+++ Stored data

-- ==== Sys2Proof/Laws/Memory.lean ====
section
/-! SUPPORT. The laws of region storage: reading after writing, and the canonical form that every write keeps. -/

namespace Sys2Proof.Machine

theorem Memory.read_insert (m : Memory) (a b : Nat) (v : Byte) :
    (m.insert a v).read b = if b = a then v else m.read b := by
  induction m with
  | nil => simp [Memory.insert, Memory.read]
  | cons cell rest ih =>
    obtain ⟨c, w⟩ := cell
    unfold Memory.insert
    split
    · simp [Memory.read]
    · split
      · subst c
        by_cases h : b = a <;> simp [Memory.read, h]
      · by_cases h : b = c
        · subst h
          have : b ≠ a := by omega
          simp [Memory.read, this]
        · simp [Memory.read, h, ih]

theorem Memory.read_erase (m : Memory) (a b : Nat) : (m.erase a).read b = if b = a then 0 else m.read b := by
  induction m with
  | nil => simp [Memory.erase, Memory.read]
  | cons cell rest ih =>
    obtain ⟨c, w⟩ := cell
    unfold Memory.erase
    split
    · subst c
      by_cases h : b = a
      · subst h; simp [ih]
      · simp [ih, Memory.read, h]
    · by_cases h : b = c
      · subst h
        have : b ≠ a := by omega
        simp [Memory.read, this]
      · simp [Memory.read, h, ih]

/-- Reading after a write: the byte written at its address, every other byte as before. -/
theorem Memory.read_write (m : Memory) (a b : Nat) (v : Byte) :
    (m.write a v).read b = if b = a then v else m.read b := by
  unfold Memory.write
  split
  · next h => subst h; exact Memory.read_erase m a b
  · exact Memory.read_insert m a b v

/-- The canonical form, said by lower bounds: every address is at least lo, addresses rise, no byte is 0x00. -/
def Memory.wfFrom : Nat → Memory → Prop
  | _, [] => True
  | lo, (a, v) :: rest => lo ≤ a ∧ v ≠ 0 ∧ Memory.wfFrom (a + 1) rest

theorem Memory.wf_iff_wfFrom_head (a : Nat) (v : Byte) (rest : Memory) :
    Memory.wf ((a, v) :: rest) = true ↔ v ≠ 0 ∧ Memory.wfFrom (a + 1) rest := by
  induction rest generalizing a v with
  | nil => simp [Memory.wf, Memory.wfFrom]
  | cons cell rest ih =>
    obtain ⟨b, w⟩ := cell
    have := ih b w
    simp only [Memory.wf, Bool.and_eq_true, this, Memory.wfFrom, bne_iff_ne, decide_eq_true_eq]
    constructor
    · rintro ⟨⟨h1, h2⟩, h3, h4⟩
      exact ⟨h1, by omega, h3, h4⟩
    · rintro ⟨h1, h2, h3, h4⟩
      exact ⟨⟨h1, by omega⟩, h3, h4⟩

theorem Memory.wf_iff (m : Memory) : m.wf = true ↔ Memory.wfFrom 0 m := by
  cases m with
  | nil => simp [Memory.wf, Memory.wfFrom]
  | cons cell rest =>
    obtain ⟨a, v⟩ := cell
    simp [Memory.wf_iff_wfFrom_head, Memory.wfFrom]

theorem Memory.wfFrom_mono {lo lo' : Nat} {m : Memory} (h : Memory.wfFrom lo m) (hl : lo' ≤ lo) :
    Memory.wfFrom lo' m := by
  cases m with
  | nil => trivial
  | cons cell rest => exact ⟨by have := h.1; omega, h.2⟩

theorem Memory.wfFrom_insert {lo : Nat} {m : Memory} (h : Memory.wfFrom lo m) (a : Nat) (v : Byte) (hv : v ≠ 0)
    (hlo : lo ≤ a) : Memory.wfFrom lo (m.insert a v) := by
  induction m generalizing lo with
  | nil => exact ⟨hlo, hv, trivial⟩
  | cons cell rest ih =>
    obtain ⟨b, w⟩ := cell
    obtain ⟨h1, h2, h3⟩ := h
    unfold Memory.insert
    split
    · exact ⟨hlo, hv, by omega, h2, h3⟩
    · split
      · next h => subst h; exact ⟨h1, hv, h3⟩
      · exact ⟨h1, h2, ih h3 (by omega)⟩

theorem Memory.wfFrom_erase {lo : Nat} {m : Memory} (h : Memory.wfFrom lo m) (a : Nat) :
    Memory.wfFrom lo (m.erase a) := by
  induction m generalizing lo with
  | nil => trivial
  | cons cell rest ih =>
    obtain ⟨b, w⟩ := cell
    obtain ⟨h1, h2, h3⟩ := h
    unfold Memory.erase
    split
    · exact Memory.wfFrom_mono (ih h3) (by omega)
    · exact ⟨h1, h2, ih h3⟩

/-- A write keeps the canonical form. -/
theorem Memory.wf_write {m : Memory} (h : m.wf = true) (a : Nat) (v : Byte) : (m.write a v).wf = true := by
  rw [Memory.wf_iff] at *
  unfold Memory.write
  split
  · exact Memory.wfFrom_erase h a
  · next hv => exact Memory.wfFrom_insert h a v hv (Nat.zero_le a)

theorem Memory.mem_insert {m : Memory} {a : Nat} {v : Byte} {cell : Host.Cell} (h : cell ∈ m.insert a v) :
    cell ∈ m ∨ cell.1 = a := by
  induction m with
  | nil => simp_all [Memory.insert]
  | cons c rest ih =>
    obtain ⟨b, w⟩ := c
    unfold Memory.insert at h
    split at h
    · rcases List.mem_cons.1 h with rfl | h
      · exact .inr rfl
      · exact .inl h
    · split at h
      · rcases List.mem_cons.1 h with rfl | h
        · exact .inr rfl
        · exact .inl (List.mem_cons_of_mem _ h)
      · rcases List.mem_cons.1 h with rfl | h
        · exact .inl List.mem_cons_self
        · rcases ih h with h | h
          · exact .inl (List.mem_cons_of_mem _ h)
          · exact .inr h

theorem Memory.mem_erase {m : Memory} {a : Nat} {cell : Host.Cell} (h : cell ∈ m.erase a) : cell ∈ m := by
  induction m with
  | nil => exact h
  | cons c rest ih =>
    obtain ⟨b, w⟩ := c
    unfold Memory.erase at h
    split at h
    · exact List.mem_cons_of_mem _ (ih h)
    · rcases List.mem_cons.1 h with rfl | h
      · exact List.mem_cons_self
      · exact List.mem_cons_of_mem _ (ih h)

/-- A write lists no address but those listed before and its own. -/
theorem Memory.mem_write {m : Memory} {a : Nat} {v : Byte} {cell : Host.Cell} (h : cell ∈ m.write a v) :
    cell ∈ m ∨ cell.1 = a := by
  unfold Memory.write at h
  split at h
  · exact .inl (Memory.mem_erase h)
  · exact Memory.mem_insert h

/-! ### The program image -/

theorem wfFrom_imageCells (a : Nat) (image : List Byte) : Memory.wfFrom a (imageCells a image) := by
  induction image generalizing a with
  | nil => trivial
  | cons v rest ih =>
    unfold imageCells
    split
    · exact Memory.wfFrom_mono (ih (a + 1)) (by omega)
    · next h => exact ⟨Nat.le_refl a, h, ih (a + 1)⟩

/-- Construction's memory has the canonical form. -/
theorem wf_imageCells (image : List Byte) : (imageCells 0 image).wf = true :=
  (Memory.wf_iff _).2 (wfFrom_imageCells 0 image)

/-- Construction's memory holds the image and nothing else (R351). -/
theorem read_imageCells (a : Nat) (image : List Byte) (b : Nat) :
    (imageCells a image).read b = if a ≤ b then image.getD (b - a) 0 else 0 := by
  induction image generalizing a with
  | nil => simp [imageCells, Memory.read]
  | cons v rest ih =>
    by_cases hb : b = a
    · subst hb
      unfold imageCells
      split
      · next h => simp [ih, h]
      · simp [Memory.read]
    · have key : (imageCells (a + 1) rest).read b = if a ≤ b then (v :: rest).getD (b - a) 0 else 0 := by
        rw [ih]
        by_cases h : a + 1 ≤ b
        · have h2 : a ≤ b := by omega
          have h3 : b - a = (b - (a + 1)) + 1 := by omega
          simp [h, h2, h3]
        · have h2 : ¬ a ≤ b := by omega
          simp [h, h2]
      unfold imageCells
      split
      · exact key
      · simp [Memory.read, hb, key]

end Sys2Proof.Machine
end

++++++
+++ Stored data

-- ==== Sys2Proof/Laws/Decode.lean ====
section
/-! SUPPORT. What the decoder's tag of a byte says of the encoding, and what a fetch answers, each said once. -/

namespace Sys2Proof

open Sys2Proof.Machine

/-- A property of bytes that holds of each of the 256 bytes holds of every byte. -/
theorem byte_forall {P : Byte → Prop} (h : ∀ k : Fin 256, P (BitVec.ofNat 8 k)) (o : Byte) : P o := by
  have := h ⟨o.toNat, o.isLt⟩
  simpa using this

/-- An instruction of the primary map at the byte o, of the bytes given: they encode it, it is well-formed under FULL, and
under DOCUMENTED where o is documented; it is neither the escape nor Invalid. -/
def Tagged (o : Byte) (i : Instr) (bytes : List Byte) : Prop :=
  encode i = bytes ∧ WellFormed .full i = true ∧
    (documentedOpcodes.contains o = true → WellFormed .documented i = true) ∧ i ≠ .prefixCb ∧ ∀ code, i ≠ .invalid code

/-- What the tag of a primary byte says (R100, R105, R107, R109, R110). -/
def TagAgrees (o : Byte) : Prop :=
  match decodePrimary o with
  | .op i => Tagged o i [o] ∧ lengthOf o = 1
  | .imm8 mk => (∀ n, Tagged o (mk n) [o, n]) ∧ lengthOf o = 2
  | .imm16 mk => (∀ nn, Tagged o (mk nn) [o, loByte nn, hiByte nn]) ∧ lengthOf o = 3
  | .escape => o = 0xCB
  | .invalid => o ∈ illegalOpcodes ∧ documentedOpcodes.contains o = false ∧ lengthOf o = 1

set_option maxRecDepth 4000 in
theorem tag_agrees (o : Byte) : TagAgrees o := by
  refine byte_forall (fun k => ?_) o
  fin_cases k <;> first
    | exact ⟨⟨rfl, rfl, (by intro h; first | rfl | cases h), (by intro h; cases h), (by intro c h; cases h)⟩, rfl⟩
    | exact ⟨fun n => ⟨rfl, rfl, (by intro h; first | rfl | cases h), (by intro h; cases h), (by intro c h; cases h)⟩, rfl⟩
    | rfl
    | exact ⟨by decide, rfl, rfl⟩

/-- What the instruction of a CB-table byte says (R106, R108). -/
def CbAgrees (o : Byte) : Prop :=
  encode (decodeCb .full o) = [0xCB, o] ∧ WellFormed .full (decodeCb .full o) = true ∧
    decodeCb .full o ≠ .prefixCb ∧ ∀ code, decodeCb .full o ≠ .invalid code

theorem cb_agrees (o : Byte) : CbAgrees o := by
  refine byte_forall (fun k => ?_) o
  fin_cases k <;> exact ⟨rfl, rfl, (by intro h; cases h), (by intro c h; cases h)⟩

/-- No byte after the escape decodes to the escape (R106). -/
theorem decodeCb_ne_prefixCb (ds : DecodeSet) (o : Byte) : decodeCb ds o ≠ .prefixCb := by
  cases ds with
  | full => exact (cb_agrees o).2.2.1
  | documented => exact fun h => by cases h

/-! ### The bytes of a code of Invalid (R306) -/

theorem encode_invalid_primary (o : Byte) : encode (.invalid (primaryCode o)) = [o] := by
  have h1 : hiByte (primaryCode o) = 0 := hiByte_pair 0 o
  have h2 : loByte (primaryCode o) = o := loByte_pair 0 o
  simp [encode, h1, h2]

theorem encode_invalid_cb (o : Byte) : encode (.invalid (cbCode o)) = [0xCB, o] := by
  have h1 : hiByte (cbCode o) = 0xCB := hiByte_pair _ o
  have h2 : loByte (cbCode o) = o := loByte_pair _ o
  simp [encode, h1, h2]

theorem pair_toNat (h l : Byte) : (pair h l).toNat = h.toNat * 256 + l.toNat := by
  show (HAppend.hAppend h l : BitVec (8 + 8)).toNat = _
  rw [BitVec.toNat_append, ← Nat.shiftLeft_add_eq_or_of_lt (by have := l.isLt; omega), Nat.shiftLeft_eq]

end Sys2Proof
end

++++++
+++ Stored data

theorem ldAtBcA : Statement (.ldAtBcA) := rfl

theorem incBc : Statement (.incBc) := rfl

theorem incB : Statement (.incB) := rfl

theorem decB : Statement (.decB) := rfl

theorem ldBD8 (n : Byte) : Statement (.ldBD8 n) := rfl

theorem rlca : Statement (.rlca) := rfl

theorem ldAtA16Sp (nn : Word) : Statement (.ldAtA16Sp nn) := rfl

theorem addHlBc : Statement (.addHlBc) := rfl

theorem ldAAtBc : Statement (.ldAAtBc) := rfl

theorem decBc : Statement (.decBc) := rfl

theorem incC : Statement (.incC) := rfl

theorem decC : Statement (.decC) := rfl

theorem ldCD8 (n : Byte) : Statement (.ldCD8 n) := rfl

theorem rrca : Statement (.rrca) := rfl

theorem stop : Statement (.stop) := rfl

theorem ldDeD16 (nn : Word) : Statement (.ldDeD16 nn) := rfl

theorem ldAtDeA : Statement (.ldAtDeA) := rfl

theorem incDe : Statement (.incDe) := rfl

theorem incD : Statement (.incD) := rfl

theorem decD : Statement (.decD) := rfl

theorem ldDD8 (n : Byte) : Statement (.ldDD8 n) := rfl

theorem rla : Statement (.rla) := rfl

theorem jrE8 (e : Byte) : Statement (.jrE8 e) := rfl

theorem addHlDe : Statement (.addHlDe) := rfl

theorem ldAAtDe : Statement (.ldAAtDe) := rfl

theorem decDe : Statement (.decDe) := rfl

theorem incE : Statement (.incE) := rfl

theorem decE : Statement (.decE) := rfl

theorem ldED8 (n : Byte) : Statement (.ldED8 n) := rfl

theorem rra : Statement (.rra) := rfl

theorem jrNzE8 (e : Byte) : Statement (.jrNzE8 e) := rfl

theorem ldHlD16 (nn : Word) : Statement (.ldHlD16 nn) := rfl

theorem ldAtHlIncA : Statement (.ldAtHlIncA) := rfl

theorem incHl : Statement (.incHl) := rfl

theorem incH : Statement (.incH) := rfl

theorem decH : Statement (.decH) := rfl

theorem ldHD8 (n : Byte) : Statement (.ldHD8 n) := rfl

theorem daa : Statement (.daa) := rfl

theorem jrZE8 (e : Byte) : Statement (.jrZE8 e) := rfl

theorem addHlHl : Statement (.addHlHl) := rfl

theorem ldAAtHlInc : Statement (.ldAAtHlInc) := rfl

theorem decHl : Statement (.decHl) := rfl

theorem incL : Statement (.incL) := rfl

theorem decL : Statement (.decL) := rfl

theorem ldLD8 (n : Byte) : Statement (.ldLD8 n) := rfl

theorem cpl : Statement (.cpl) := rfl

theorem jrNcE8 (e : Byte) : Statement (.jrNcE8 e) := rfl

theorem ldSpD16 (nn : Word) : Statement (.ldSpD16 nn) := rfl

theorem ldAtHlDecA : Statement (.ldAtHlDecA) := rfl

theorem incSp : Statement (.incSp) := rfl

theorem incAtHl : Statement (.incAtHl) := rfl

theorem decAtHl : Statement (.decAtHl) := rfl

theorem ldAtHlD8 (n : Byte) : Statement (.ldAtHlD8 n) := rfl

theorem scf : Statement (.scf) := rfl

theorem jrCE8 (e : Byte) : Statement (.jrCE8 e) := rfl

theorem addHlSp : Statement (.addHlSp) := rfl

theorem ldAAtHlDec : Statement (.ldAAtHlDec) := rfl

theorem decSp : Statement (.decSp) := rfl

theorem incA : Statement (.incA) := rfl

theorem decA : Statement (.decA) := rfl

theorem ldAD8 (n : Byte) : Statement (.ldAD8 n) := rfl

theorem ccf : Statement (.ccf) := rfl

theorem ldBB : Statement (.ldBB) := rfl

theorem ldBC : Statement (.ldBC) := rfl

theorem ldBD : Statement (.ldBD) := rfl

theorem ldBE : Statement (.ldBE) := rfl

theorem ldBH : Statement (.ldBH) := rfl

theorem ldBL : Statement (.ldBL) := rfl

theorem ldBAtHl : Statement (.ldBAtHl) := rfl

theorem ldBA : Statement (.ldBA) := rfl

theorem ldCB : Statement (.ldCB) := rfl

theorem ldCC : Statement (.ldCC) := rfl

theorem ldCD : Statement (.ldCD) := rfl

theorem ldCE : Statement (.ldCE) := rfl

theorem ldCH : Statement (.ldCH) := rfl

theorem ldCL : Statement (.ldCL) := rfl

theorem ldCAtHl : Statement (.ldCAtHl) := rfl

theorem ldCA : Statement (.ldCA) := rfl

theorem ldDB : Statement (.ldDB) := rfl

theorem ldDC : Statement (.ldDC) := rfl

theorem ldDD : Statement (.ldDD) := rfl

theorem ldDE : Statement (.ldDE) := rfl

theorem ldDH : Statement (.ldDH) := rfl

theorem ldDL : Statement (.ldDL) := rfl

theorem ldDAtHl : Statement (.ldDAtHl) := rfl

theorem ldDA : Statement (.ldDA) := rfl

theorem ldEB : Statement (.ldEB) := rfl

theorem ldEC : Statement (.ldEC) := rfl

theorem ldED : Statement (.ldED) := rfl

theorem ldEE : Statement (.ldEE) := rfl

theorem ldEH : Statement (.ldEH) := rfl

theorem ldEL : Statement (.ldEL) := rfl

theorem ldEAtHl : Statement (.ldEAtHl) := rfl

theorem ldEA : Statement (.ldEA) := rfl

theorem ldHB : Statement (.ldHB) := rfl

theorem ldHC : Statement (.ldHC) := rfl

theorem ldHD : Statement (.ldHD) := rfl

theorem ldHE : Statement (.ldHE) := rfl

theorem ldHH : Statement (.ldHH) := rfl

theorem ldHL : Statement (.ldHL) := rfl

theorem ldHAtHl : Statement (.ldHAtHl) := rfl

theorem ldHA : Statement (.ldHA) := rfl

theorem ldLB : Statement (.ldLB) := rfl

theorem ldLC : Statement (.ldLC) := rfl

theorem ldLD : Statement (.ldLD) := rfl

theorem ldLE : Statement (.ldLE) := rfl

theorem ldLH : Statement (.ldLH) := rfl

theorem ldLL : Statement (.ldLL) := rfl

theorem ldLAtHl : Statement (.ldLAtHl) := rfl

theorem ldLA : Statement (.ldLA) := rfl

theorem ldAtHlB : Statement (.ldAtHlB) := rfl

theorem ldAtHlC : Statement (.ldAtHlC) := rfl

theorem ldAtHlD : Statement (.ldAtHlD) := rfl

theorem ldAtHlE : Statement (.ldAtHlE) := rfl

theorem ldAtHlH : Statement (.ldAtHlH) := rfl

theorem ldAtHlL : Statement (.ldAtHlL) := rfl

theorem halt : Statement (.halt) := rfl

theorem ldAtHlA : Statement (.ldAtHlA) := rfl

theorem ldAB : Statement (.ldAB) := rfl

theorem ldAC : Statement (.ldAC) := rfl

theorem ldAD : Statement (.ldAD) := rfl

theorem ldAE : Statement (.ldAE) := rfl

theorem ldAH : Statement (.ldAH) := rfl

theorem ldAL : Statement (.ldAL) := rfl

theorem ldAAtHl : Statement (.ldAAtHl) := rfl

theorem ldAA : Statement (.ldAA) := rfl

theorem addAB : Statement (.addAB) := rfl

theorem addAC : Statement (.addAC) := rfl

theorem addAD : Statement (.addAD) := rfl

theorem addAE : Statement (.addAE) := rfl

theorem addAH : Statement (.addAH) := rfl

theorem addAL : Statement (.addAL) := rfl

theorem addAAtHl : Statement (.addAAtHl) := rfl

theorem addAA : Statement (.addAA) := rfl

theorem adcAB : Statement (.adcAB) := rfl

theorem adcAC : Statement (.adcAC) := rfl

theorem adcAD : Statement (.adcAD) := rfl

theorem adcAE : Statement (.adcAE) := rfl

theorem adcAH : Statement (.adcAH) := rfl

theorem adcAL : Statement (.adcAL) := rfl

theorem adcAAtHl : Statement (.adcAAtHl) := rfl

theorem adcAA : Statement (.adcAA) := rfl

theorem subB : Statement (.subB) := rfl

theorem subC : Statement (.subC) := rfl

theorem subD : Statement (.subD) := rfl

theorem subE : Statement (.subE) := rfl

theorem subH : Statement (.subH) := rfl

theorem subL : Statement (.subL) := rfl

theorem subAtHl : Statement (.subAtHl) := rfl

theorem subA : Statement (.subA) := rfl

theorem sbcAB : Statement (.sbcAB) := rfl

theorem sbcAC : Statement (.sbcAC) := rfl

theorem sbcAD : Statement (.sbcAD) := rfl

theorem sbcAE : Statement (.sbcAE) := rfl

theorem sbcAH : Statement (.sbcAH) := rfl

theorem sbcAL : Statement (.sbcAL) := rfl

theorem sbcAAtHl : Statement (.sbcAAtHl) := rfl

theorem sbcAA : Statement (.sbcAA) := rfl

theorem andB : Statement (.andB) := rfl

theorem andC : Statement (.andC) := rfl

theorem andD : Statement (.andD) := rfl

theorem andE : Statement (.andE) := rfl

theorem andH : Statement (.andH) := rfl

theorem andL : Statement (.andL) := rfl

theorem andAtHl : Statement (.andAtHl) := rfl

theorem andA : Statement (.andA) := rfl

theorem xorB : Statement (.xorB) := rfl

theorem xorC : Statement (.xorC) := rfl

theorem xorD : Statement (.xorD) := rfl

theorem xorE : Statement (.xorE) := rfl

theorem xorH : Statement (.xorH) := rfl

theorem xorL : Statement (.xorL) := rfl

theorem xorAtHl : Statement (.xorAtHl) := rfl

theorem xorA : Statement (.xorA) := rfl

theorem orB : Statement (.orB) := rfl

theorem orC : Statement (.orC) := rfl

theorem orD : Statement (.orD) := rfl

++++++

* [Work instructions]: Would you print, exactly as written, every line above from the one holding "theorem andAtHl : Statement (.andAtHl) := rfl" through the one holding "theorem xorAtHl : Statement (.xorAtHl) := rfl", with both included and no other lines?

* [Task answer]:
theorem andAtHl : Statement (.andAtHl) := rfl

theorem andA : Statement (.andA) := rfl

theorem xorB : Statement (.xorB) := rfl

theorem xorC : Statement (.xorC) := rfl

theorem xorD : Statement (.xorD) := rfl

theorem xorE : Statement (.xorE) := rfl

theorem xorH : Statement (.xorH) := rfl

theorem xorL : Statement (.xorL) := rfl

theorem xorAtHl : Statement (.xorAtHl) := rfl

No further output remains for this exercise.